C#6.0 string interpolation localization

An interpolated string evaluates the block between the curly braces as a C# expression (e.g. {expression}, {1 + 1}, {person.FirstName}).

This means that the expressions in an interpolated string must reference names in the current context.

For example this statement will not compile:

var nameFormat = $"My name is {name}"; // Cannot use *name*
                                       // before it is declared
var name = "Fred";
WriteLine(nameFormat);

Similarly:

class Program
{
    const string interpolated = $"{firstName}"; // Name *firstName* does not exist
                                                // in the current context
    static void Main(string[] args)
    {
        var firstName = "fred";
        Console.WriteLine(interpolated);
        Console.ReadKey();
    }
}

To answer your question:

There is no current mechanism provided by the framework to evaluate interpolated strings at runtime. Therefore, you cannot store strings and interpolate on the fly out of the box.
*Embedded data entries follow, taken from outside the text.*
/-- R551: a physical cluster in service fails its self-test, and is substituted (DEDUCED: R35 keeps it from being used). -/
def State.clusterFails (x : Substitution × State) (c : Nat × Nat) : Substitution × State :=
  match x.1.phys.clusters.find? fun o => o.cdie == c.1 && o.phys == c.2 && o.origin != 3 with
  | none => x
  | some o =>
    let r := x.2.unitRecord 0x0010 8 (16 * o.cdie + o.cluster) c.2 [0, 1]
    (x.1.cluster c.1 c.2 (BitVec.ofNat 32 r.1), r.2)

/-- R551: a lane fails training. -/
def State.laneFails (x : Substitution × State) (l : Nat × Nat × Nat) : Substitution × State :=
  if x.1.phys.lanes.contains l then x
  else
    let r := x.2.unitRecord 0x0012 5 l.1 l.2.2 [l.2.1 % 2]
    ({ x.1 with phys := x.1.phys.dropLane l.1 l.2.1 l.2.2 }, r.2)

/-- R550: a crossbar plane fails its self-test; there is one spare plane in C8 only (R34), so any other part falls short (R35). -/
def State.planeFails (x : Substitution × State) (a : Nat × Nat × Nat) : Substitution × State :=
  if x.1.phys.planes.contains a then x
  else
    let r := x.2.unitRecord 0x0013 a.1 a.2.1 a.2.2 [a.1 + 256 * a.2.1]
    ({ x.1 with phys := x.1.phys.dropPlane a.1 a.2.1 a.2.2 }, r.2)

/-! ## The fabric block (R461 to R463, R524) -/

def fabricOf (b : List Byte) : Fabric where
  rank := get32 b 0 % 4096
  fabricId := BitVec.ofNat 32 (get32 b 4)
  word8 := BitVec.ofNat 32 (get32 b 8)
  phyMode := BitVec.ofNat 16 (get16 b 0x0C)
  portEn := BitVec.ofNat 16 (get16 b 0x0E)
  d0minus := BitVec.ofNat 16 (get16 b 0x10)
  d0plus := BitVec.ofNat 16 (get16 b 0x12)
  d1minus := BitVec.ofNat 16 (get16 b 0x14)
  d1plus := BitVec.ofNat 16 (get16 b 0x16)
  d2minus := BitVec.ofNat 16 (get16 b 0x18)
  d2plus := BitVec.ofNat 16 (get16 b 0x1A)

/-- R463: the block is valid on a part. -/
def Fabric.valid (f : Fabric) (p : Part) : Bool :=
  let masks := [0, 1, 2].flatMap fun i => [f.mask i false, f.mask i true]
  f.rank < f.ranks
    && (List.range 16).all (fun k =>
        (masks.filter fun m => m.getLsbD k).length == bit (f.portEn.getLsbD k) && (!f.portEn.getLsbD k || k < 4 * p.x))
    && [0, 1, 2].all fun i =>
        ((f.mask i false == 0#16) == (f.coord i f.rank == 0)) && ((f.mask i true == 0#16) == (f.coord i f.rank + 1 == f.size i))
There are libraries that exist that handle runtime interpolation of strings.


According to this discussion on the Roslyn codeplex site, string interpolation will likely not be compatible with resource files (emphasis mine):

String interpolation could be neater and easier to debug than either String.Format or concatenation...

Dim y = $"Robot {name} reporting
{coolant.name} levels are {coolant.level}
{reactor.name} levels are {reactor.level}"

However, this example is fishy. Most professional programmers won't be writing user-facing strings in code. Instead they'll be storing those strings in resources (.resw, .resx or .xlf) for reasons of localization. So there doesn't seem much use for string interpolation here.


As already said in previous answers: you currently cannot load the format string at runtime (e.g. from resource files) for string interpolation because it is used at compile time.

If you don't care about the compile time feature and just want to have named placeholders, you could use something like this extension method:

public static string StringFormat(this string input, Dictionary<string, object> elements)
{
    int i = 0;
    var values = new object[elements.Count];
    foreach (var elem in elements)
    {
        input = Regex.Replace(input, "{" + Regex.Escape(elem.Key) + "(?<format>[^}]+)?}", "{" + i + "${format}}");
        values[i++] = elem.Value;
    }
    return string.Format(input, values);
}

Be aware that you cannot have inline expressions like {i+1} here and that this is not code with best performance.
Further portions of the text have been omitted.